Department of Ecology, Evolution and Organismal Biology, Iowa State University, Ames, IA, 50011, USA.
Virus and Prion Research Unit, National Animal Disease Center, USDA-ARS, Ames, IA, 50010, USA.
BMC Bioinformatics. 2020 Oct 1;21(1):429. doi: 10.1186/s12859-020-03751-8.
PacBio sequencing is an incredibly valuable third-generation DNA sequencing method due to very long read lengths, ability to detect methylated bases, and its real-time sequencing methodology. Yet, hitherto no tool was available for analyzing the quality of, subsampling, and filtering PacBio data.

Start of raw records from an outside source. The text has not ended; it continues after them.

-- ==== Sys2Proof/Machine/Bus.lean ====
section
/-! DEFINITION. Reads and writes over the fabric by any master: every register with its access code, and internal memory
(R9 to R14, R24, R25, R31, R32, R44, R52, R53, R307, R322, R436, R572). -/

namespace Sys2Proof.Machine

/-- The state a meaning answers. -/
def ran (s : State) (o : Out) : State :=
  match o with
  | .next t => t
  | _ => s

/-! ### Reads of registers -/

/-- How a register answers a read. -/
structure RegRead where
  state : State
  value : Word
  /-- it ended in an error response -/
  err : Bool
  deriving DecidableEq, Repr

/-- What a read row left for its master, taken off the port. -/
def offPort (s t : State) : RegRead :=
  { state := { t with ports := { t.ports with readData := s.ports.readData, readErr := s.ports.readErr } },
    value := lo32 t.ports.readData, err := t.ports.readErr }

/-- Low halves of the 64-bit quantities (R9). -/
def pairLows : List Nat :=
  [Reg.HLK_BSTORE_BASE, Reg.HLK_ITAB_BASE, Reg.HLK_CL_UP_BASE, Reg.HLK_CL_DOWN_BASE, Reg.LNE_FILLS, Reg.LNE_SPILLS,
   Reg.MSH_LASTPASS, Reg.MSH_RECORDS, Reg.MSH_CONSISTS, Reg.MSH_KEY_HITS, Reg.MSH_KEY_MISSES, Reg.TTC_NOW, Reg.TTC_SEED,
   Reg.TTC_VIGIL, Reg.SEAL_EPOCH_LEN, Reg.SEAL_BASE, Reg.SEAL_K0, Reg.SEAL_OPEN, Reg.SEAL_LAST, Reg.BTR_MASK] ++
  [Reg.BTR_TRUNK_CHECK, Reg.BTR_DERIVES, Reg.FLC_LOG_NEXT, Reg.FLC_LOG_OLDEST, Reg.FLC_LOG_MARK, Reg.FLC_DROPPED,
   Reg.KDE_TOTAL, Reg.KDE_ABSORBED, Reg.MAE_JOBS, Reg.LSU_SIGNS, Reg.LSU_VERIFIES, Reg.ENT_BLOCKS, Reg.ILK_RMASK,
   Reg.ILK_WMASK, Reg.ILK_XMASK, Reg.DBG_NOT_AFTER, Reg.LSM_SEL_C, Reg.LKO_TAGS, Reg.LKO_COLLISIONS, Reg.EVT_TRACE_TTC]

/-- The address is the low half of a 64-bit quantity. -/
def isLow (a : Nat) : Bool :=
  pairLows.contains a || (within a 0x40150000 0x401507FF && decide (a % 8 = 0)) ||
    (within a 0x40140040 0x4014005F && decide (a % 8 = 0)) ||
    (within a 0x40170000 0x40173FFF && (decide (a % 0x1000 = 0) || decide (a % 0x1000 = 8)))

/-- The latch of a master for a 64-bit quantity. -/
def latchKey (m : Master) (low : Nat) : Nat := m.toNat * 2 ^ 32 + low

/-- A read of the low half latches the high half (R9). -/
def readLow (s : State) (m : Master) (a : Nat) : RegRead :=
  { state := { s with latch := mput s.latch (latchKey m a) (regView s m (a + 4)) }, value := regView s m a, err := false }

/-- A read of the high half takes the value latched for its master; without one, the value now. -/
def readHigh (s : State) (m : Master) (a : Nat) : RegRead :=
  match mget? s.latch (latchKey m (a - 4)) with
  | some v => { state := { s with latch := mdel s.latch (latchKey m (a - 4)) }, value := v, err := false }
  | none => { state := s, value := regView s m a, err := false }

/-- PEAK of LNE_INFLIGHT and MSH_QUEUE: the highest value since the last read, so a read begins it anew from the
count of the moment (R13, R14; DEDUCED, log entry 51). -/
def readClears (s : State) (m : Master) (a : Nat) : RegRead :=
  let now := if a = Reg.LNE_INFLIGHT then inFlight s else queuedOnTracks s
  { state := setFieldR s a 16 10 now, value := regView s m a, err := false }

/-- A mailbox register (R409): MBX_DATA does not take a read. -/
def readMbx (s : State) (m : Master) (a : Nat) : RegRead :=
  let n := (a - 0x40051000) / 16
  match a % 16 with
  | 0 => offPort s (claimRead s m n)
  | 4 => { state := mbxRefused s, value := 0, err := false }
  | 8 => offPort s (take s m n)
  | _ => { state := s, value := mbxView s a, err := false }

/-- A read of a register with whatever it does, by a master that its route permits (R13). -/
def readReg (s : State) (m : Master) (a : Nat) : RegRead :=
  if hostHeld s m a || limitedView m a then { state := s, value := 0, err := false }
  else if a = Reg.KDE_LOCK ∨ a = Reg.MAE_SLOCK then offPort s (takeLock s m a)
  else if a = Reg.MAE_LOCK then offPort s (maeLockRead s m)
  else if a = Reg.ENT_DATA then offPort s (readEnt s m)
  else if a = Reg.SYS_NONCE then offPort s (ran s (execSysNonceRead m s))
  else if a = Reg.DBG_NONCE then offPort s (nonceRead s)
  else if within a 0x40051000 0x400510FF then readMbx s m a
  else if within a 0x40052000 0x400520FF then offPort s (tabletTake s m ((a - 0x40052000) / 4))
  else if a = Reg.LNE_INFLIGHT ∨ a = Reg.MSH_QUEUE then readClears s m a
  else if a = Reg.PWR_INPUT then { state := usedFree s, value := regView s m a, err := false }
  else if isLow a then readLow s m a
  else if isLow (a - 4) then readHigh s m a
  else { state := s, value := regView s m a, err := false }

/-! ### Writes of registers, block by block -/

/-- A write of plain storage (R11 to R13). -/
def writePlain (s : State) (a : Nat) (v : Word) : State :=
  match plainSpec? a with
  | some p => setR s a (plainWrite p (getR s a) v)
  | none => s

/-- SYS_MODEREQ: reserved targets are ignored. A commissioning order has been verified by whoever writes (R518). -/
def wSys (s : State) (m : Master) (a : Nat) (v : Word) : State :=
  if a = Reg.SYS_MODEREQ then
    match bitsOf v 0 3 with
    | 1 => ran s (execModereqMaintenance m s)
    | 2 => modeRequest s m (decide (s.mode = .maintenance) || decide (s.mode = .condemned))
        (if powerCond s ≠ 0 then powerCond s else if bitR s Reg.ENT_STATUS 0 then 0 else 6) .commissioning
    | 3 => ran s (execModereqRunning m s)
    | _ => s
  else s

/-- A selection of the clock measurement: reserved domains leave it as it was (R44). -/
def selectMeas (s : State) (v : Word) : State :=
  if bitsOf v 0 5 ≤ 17 then clearR (setR s Reg.CLK_MEAS_SEL (place 0 5 (bitsOf v 0 5))) Reg.CLK_MEAS 0x80000000
  else clearR s Reg.CLK_MEAS 0x80000000

def wClk (s : State) (a : Nat) (v : Word) : State := if a = Reg.CLK_MEAS_SEL then selectMeas s v else writePlain s a v

/-- PWR_CFG is persistent, and its cap takes effect at once (R504, R523). -/
def wPwr (s : State) (a : Nat) (v : Word) : State :=
  if a = Reg.PWR_CFG then
    let s := sstStore s 15 ((v &&& 3).setWidth 64)
    let t := tierFor s s.power.contractMw
    if s.power.tier < t ∧ s.power.tierPending.isSome then { s with power := { s.power with tierPending := some t } }
    else setTier s t
  else writePlain s a v

def wEvt (s : State) (m : Master) (a : Nat) (v : Word) : State :=
  if within a 0x40030000 0x4003007F then clearPending s m ((a - 0x40030000) / 4) v
  else if within a 0x40031000 0x40031FFF then writeEvtRoute s ((a - 0x40031000) / 4) v
  else writePlain s a v

/-- ILK_CMD runs its bits in order; DEBUG_DENIED is cleared in Commissioning only (R435). -/
def wIlk (s : State) (a : Nat) (v : Word) : State :=
  if a = Reg.ILK_CMD then
    let s := if bit v 0 then commit s else s
    if bit v 1 then loadRoute s else s
  else if a = Reg.ILK_STATUS then (if bit v 2 ∧ s.mode = .commissioning then clearR s a 4 else s)
  else writePlain s a v

def wMbx (s : State) (m : Master) (a : Nat) (v : Word) : State :=
  if within a 0x40050000 0x4005003F then cfgWrite s ((a - 0x40050000) / 4) v
  else if within a 0x40051000 0x400510FF then
    let n := (a - 0x40051000) / 16
    match a % 16 with
    | 0 => if bitsOf v 0 6 = 0 then claimFree s m n else mbxRefused s
    | 4 => post s m n v
    | 8 => mbxRefused s
    | _ => s
  else if within a 0x40052000 0x400520FF then (if bitsOf v 0 6 = 0 then tabletFree s m ((a - 0x40052000) / 4) else s)
  else writePlain s a v

/-- DMN_CTRL: nothing changes while LOCK is 1; TIMEOUT 0 is reserved; a Deadman that is enabled starts its count
(R540, R546). -/
def writeDmnCtrl (s : State) (n : Nat) (v : Word) : State :=
  let a := Reg.DMN_CTRL n
  let old := getR s a
  if bit old 17 then s
  else
    let w := keepReserved old [(0, 16, 1, 65535)] (v &&& 0xFFFFF)
    let s := setR s a w
    if bit w 16 ∧ !bit old 16 then setDeadman s n { left := bitsOf w 0 16, armed := false } else s

def wDmn (s : State) (m : Master) (a : Nat) (v : Word) : State :=
  if within a 0x40060000 0x4006000F then writeDmnCtrl s ((a - 0x40060000) / 4) v
  else if a = Reg.DMN_BOOT then (if bit v 8 then ran s (execImageCommit m s) else s)
  else if within a 0x40061000 0x4006101F && decide (a % 8 = 0) then
    ran s (execDeadmanKick m (BitVec.ofNat 2 ((a - 0x40061000) / 8)) v s)
  else writePlain s a v

def wTtc (s : State) (a : Nat) (v : Word) : State :=
  if a = Reg.TTC_ADVANCE then writeAdvance s .lo (v.setWidth 64)
  else if a = Reg.TTC_ADVANCE + 4 then writeAdvance s .hi (v.setWidth 64)
  else writePlain s a v

/-- The commands of KDE_CTRL, in the order of their bits (R319). -/
def kdeControl (s : State) (m : Master) (v : Word) : State :=
  let s := if bit v 0 then kdeStart s m false else s
  let s := if bit v 1 then kdeFeed s else s
  let s := if bit v 2 then kdeSaveUnless s (bit v 4) else s
  let s := if bit v 3 then kdeRestore s m else s
  let s := if bit v 4 then kdeAbort s else s
  if bit v 5 then kdeClear s else s

/-- Registers of the KDE that only its owner writes (R307, R319); FUNC 0 and 13 to 15 are reserved. -/
def kdeOwnWrite (s : State) (m : Master) (a : Nat) (v : Word) : State :=
  if a = Reg.KDE_CTRL then kdeControl s m v
  else if a = Reg.KDE_CONFIG then setR s a (keepReserved (getR s a) [(0, 4, 1, 12)] (v &&& 0xFFFF1FDF))
  else if a = Reg.KDE_TOTAL ∨ a = Reg.KDE_PFX ∨ a = Reg.KDE_SRC ∨ within a 0x40090080 0x400900BF then setR s a v
  else if a = Reg.KDE_TOTAL + 4 then setR s a (v &&& 0xFF)
  else if a = Reg.KDE_OUTLEN then setR s a (v &&& 0xFFFFFF)
  else if a = Reg.KDE_KEY then setR s a (v &&& 0xFFF)
  else if a = Reg.KDE_SEGLEN then setR s a (v &&& 0x1FFFFFF)
  else if a = Reg.KDE_DST ∨ a = Reg.KDE_BLOB then setR s a v
  else writePlain s a v

/-- An offset of the KDE block that holds a register (R319). -/
def kdeRegister (a : Nat) : Bool :=
  within a 0x40090000 0x40090033 || within a 0x40090038 0x40090047 || within a 0x40090080 0x400900FF

def wKde (s : State) (m : Master) (a : Nat) (v : Word) : State :=
  if a = Reg.KDE_LOCK then (if bitsOf v 0 6 = 0 then kdeRelease s m else s)
  else if !kdeRegister a then s
  else kdeOwned s m (fun s => kdeOwnWrite s m a v)

/-- Operations of R320. -/
def maeOps : List Nat := [0x01, 0x02, 0x03, 0x08, 0x09, 0x10, 0x11, 0x12, 0x13, 0x18, 0x19]

/-- MAE_OP: each field keeps its value where a reserved one is written (R12, R345). -/
def writeMaeOp (s : State) (v : Word) : State :=
  let old := getR s Reg.MAE_OP
  let w := keepReserved old [(8, 2, 0, 2), (16, 10, 1, 512)] (v &&& 0x03FF033F)
  setR s Reg.MAE_OP (if maeOps.contains (bitsOf v 0 6) then w else withBits w 0 6 (bitsOf old 0 6))

/-- MAE_CONFIG: IZPEN changes only while MAE_LOCK is free (R327); WIPE is persistent (R325). -/
def writeMaeConfig (s : State) (v : Word) : State :=
  if bit v 1 ≠ maeIzpen s ∧ getR s Reg.MAE_LOCK ≠ 0 then maeRefused s
  else setR (sstStore s 14 ((v &&& 1).setWidth 64)) Reg.MAE_CONFIG (v &&& 2)

def maeControl (s : State) (v : Word) : State :=
  let s := if bit v 0 then maeStart s else s
  let s := if bit v 1 then maeAbort s else s
  if bit v 2 then maeWipe s else s

def wMae (s : State) (m : Master) (a : Nat) (v : Word) : State :=
  if a = Reg.MAE_LOCK then (if bitsOf v 0 6 = 0 then maeRelease s m else s)
  else if a = Reg.MAE_SLOCK then (if bitsOf v 0 6 = 0 then slockRelease s m else s)
  else if a = Reg.MAE_CTRL then maeOwned s m (fun s => maeControl s v)
  else if a = Reg.MAE_OP then maeOwned s m (fun s => writeMaeOp s v)
  else if a = Reg.MAE_ARGS0 ∨ a = Reg.MAE_ARGS1 then maeOwned s m (fun s => setR s a (v &&& 0x7F7F7F7F))
  else if a = Reg.MAE_CONFIG then writeMaeConfig s v
  else if a = Reg.MAE_SCTRL then slockOwned s m (fun s => shortWrite s v)
  else if a = Reg.MAE_SARGS then
    slockOwned s m (fun s => setR s a (keepReserved (getR s a)
      [(0, 7, 112, 127), (8, 7, 112, 127), (16, 7, 112, 127), (24, 7, 112, 127)] (v &&& 0x7F7F7F7F)))
  else writePlain s a v

def wLsu (s : State) (m : Master) (a : Nat) (v : Word) : State :=
  if a = Reg.LSU_QPUSH then lsuPush s m v
  else if a = Reg.LSU_CTRL then (if bit v 0 then endQueued s 0x09 (fun _ => true) else s)
  else if a = Reg.LSU_FENCE then ran s (execLsuFence m (v.setWidth 4) s)
  else writePlain s a v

Here we present SequelTools, a command-line program containing three tools: Quality Control, Read Subsampling, and Read Filtering. The Quality Control tool quickly processes PacBio Sequel raw sequence data from multiple SMRTcells producing multiple statistics and publication-quality plots describing the quality of the data including N50, read length and count statistics, PSR, and ZOR. The Read Subsampling tool allows the user to subsample reads by one or more of the following criteria: longest subreads per CLR or random CLR selection. The Read Filtering tool provides options for normalizing data by filtering out certain low-quality scraps reads and/or by minimum CLR length. SequelTools is implemented in bash, R, and Python using only standard libraries and packages and is platform independent.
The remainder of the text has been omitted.